At this stage of research, the complexity of the hunt has three basic aspects: at least hundreds of genes are likely involved, and each one has only a tiny effect; individual genes can affect more than one trait or condition (pleiotropy); and the functional expression of genes (how they turn on and off across the life span) often depends on complex interactions with other genes, environmental factors like stress, and even random events that influence the developing brain.

In fact, some researchers believe the dynamic cascade of neurobiological events defined at these interactive levels from genes to brain development to traits is so complicated that it is not possible to establish any causal links at all, now or ever. Are they right? Well, there is progress.

Early attempts to find specific genes for intelligence were limited to needle-in-the-haystack methods. Essentially, the methods compared DNA samples for specific genes that were more frequent in a group defined by high IQ scores than in a low-IQ group. Candidate genes were identified for further study. One problem was that even in the best of these studies, no one candidate gene accounted for much variance. Not surprisingly, successful replications were minimal.

After about fifteen years of trying these methods, it became apparent that the group sample sizes were far too small to overcome the statistical problem of multiple small effects and random false positives. Estimates based on mathematical models indicated that sample sizes of at least a million people might be needed to find relevant genes, even if an entire genome could be tested. The cost would be astronomical.

How could this research progress?

The solution of GWAS

Genetic researchers understood that the best solution to this problem was to form multinational consortia to pool data into large samples beyond the resources of any one research group.

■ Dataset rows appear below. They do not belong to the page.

-- ==== Sys2Proof/WellFormed.lean ====
section
/-! DEFINITION. Which commands a request frame can carry: every operand at most `MAXLEN` bytes long (30_encoding.md R50),
and RMD160.HMAC only when the instance has it (R58). -/

namespace Sys2Proof

/-- R50: an operand's length is a value in 0 .. 2^32 − 1 = `MAXLEN`. -/
def operandFits (data : Bytes) : Bool := data.length ≤ Config.maxLen

/-- Every operand of the command fits its 32-bit length word (R50). -/
def Instr.wellFormed : Instr → Bool
  | .rmd160Init => true
  | .rmd160Update data => operandFits data
  | .rmd160Final => true
  | .rmd160Hmac key msg => operandFits key && operandFits msg
  | .rmd320Init => true
  | .rmd320Update data => operandFits data
  | .rmd320Final => true
  | .rmd320Hmac key msg => operandFits key && operandFits msg
  | .hex data => operandFits data

/-- R58: RMD160.HMAC exists exactly when `HMAC160_PRESENT`; every other command always exists. -/
def Instr.present (p : Params) : Instr → Bool
  | .rmd160Init => true
  | .rmd160Update _ => true
  | .rmd160Final => true
  | .rmd160Hmac _ _ => p.hmac160Present
  | .rmd320Init => true
  | .rmd320Update _ => true
  | .rmd320Final => true
  | .rmd320Hmac _ _ => true
  | .hex _ => true

end Sys2Proof
end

It sounds easier than it is to pool data from different research groups. Complex questions about standardized protocols, ownership of data, authorship of publications, logistical management of and access to huge data sets, individual institutional regulations, and other issues were all overcome. Moreover, to accelerate progress, these large data sets mostly are available to all researchers, not just limited to those in the consortia. By any standard, the emergence of these cooperative consortia is a major advance in science to celebrate.

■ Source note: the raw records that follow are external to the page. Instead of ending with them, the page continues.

-- ==== Sys2Proof/Machine/State.lean ====
section
/-! DEFINITION. The state of one instance of RMD160 CORE (10_state.md R14 to R24): the register banks C160 and C320, the
instance's fixed parameter, and the host's side of the interface as plain data. -/

namespace Sys2Proof.Machine

/-- The lifecycle flag of a context (R19). It is a 2-bit register; the code 3 is never held, so the three names are all of
its values. -/
inductive Phase where
  /-- code 0: no INIT since reset. -/
  | uninit
  /-- code 1: a message is being absorbed. -/
  | active
  /-- code 2: FINAL has produced the digest. -/
  | spent
  deriving DecidableEq, Repr

/-- The Engine-160 context `C160` (R14 to R20). -/
structure Context160 where
  /-- chaining state `h[0..4]` (R15). -/
  h : Vector Word 5
  /-- block staging area `buf[0..63]` (R17). -/
  buf : Block
  /-- valid bytes in `buf`, a 7-bit register (R18). -/
  fill : BitVec 7
  /-- bytes compressed so far, modulo 2^64 (R20). -/
  len : Dword
  /-- lifecycle flag (R19). -/
  phase : Phase
  deriving DecidableEq, Repr

/-- The Engine-320 context `C320` (R14, R21 to R24). -/
structure Context320 where
  /-- chaining state `h[0..9]` (R21). -/
  h : Vector Word 10
  /-- block staging area `buf[0..63]` (R23). -/
  buf : Block
  /-- valid bytes in `buf`, a 7-bit register (R23). -/
  fill : BitVec 7
  /-- low word of the bytes compressed so far (R24). -/
  lenLo : Word
  /-- high word of the bytes compressed so far (R24). -/
  lenHi : Word
  /-- lifecycle flag (R19). -/
  phase : Phase
  deriving DecidableEq, Repr

/-- What the host can do to the block between commands (R13, R48, R140). -/
inductive HostEvent where
  /-- Hand the block one request frame, whole (R48). -/
  | request (frame : Bytes)
  /-- Apply the reset (R140); it is not a command and has no opcode. -/
  | reset
  deriving DecidableEq, Repr

/-- One instance and the host's side of its interface. Nothing but the two banks survives in the block from one command
to the next (R14). -/
structure State where
  /-- Engine-160 context. -/
  c160 : Context160
  /-- Engine-320 context. -/
  c320 : Context320
  /-- the instance's parameter, changed by no step (R58; log 3). -/
  params : Params
  /-- what the host does next, first event first (R44; log 1). -/
  pending : List HostEvent
  /-- the responses given so far, oldest first, each `status ‖ payload` (R53; log 2). -/
  responses : List Bytes
  /-- the model's own counter for the free values of Config (log 5, log 7); no register of the spec. -/
  freeCount : Nat
  deriving DecidableEq, Repr

/-- Why the machine stops with a fault: never. `InvalidState` and `ContractViolation` are responses after which the block
is ready for the next request (60_exceptions.md R130, R131), and there is no stuck state and no halt (R139); so this type
has no constructor, nobody raises it, and that is safe (log 9). -/
inductive Fault where
  deriving DecidableEq, Repr

/-- Why an instruction has no meaning in the model. -/
inductive Refusal where
  /-- The instruction is not modelled yet: raised by an arm of exec only. Safe. No arm of exec raises it now. -/
  | notModelled (mnemonic : String)
  deriving DecidableEq, Repr

/-- The outcome of a command of the spec (30_encoding.md R54). -/
inductive Status where
  /-- code 0x00. -/
  | ok
  /-- code 0x01: UPDATE or FINAL on a context that is not ACTIVE (R127). -/
  | invalidState
  /-- code 0x02: a malformed frame (R126). -/
  | contractViolation
  deriving DecidableEq, Repr

/-- What the machine finds when it looks at its request interface. -/
inductive Fetched where
  /-- The host does nothing more: the block is idle. -/
  | idle
  /-- The host applies reset; the state with the event taken. -/
  | reset (s : State)
  /-- A well-formed frame; the command, and the state with the frame taken. -/
  | command (i : Instr) (s : State)
  /-- A malformed frame; the state with the frame taken. -/
  | malformed (s : State)
  deriving DecidableEq, Repr

/-- The state right after reset: both phases UNINIT (R31, R140). Every other register is unspecified in R31; DESIGN
CHOICE (log 4), unsafe: they hold zero here. No rule reads one of them before INIT has rewritten it (R31). -/
def State.reset : State where
  c160 := { h := Vector.replicate 5 0, buf := Vector.replicate 64 0, fill := 0, len := 0, phase := .uninit }
  c320 := { h := Vector.replicate 10 0, buf := Vector.replicate 64 0, fill := 0, lenLo := 0, lenHi := 0,
            phase := .uninit }
  params := Config.defaultParams
  pending := []
  responses := []
  freeCount := 0

end Sys2Proof.Machine
end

One more critical development occurred that was a game-changer: genetic technology advanced dramatically so that researchers could genotype thousands or even millions of sites across the entire genome for each research participant with cost-effective methods. This astonishing technology has led to a new phase of GWAS and the analysis of errors in individual base pairs called SNPs. GWAS have expanded rapidly from initial sample sizes of thousands of people to millions, and the resulting increase in statistical power has increased the probability of finding SNPs possibly related to intelligence measures.


References

  1. Plomin, R., & von Stumm, S. (2018). The new genetics of intelligence. Nature Reviews Genetics, 19, 148-159.
  2. Visscher, P. M., Wray, N. R., et al. (2017). 10 years of GWAS discovery: biology, function, and translation. Nature Reviews Genetics, 18, 473-488.
  3. Davies, G., Lam, M., et al. (2018). Study of 300,486 individuals identifies 148 independent genetic loci influencing general cognitive function. Nature Communications, 9, 2098.
  4. International Human Genome Sequencing Consortium. (2001). Initial sequencing and analysis of the human genome. Nature, 409, 860-921.
  5. Feil, R., & Fraga, M. F. (2012). Epigenetics and the environment: emerging patterns and implications. Nature Reviews Genetics, 13, 97-109.
  6. Gabriel, S. B., et al. (2002). The structure of haplotype blocks in the human genome. Science, 296, 2225-2229.
  7. Auton, A., et al. (2015). A global reference for human genetic variation. Nature, 526, 68-74.
  8. Savage, J. E., et al. (2018). Genome-wide association meta-analysis in 269,867 individuals identifies new genetic and functional links to intelligence. Nature Genetics, 50, 912-919.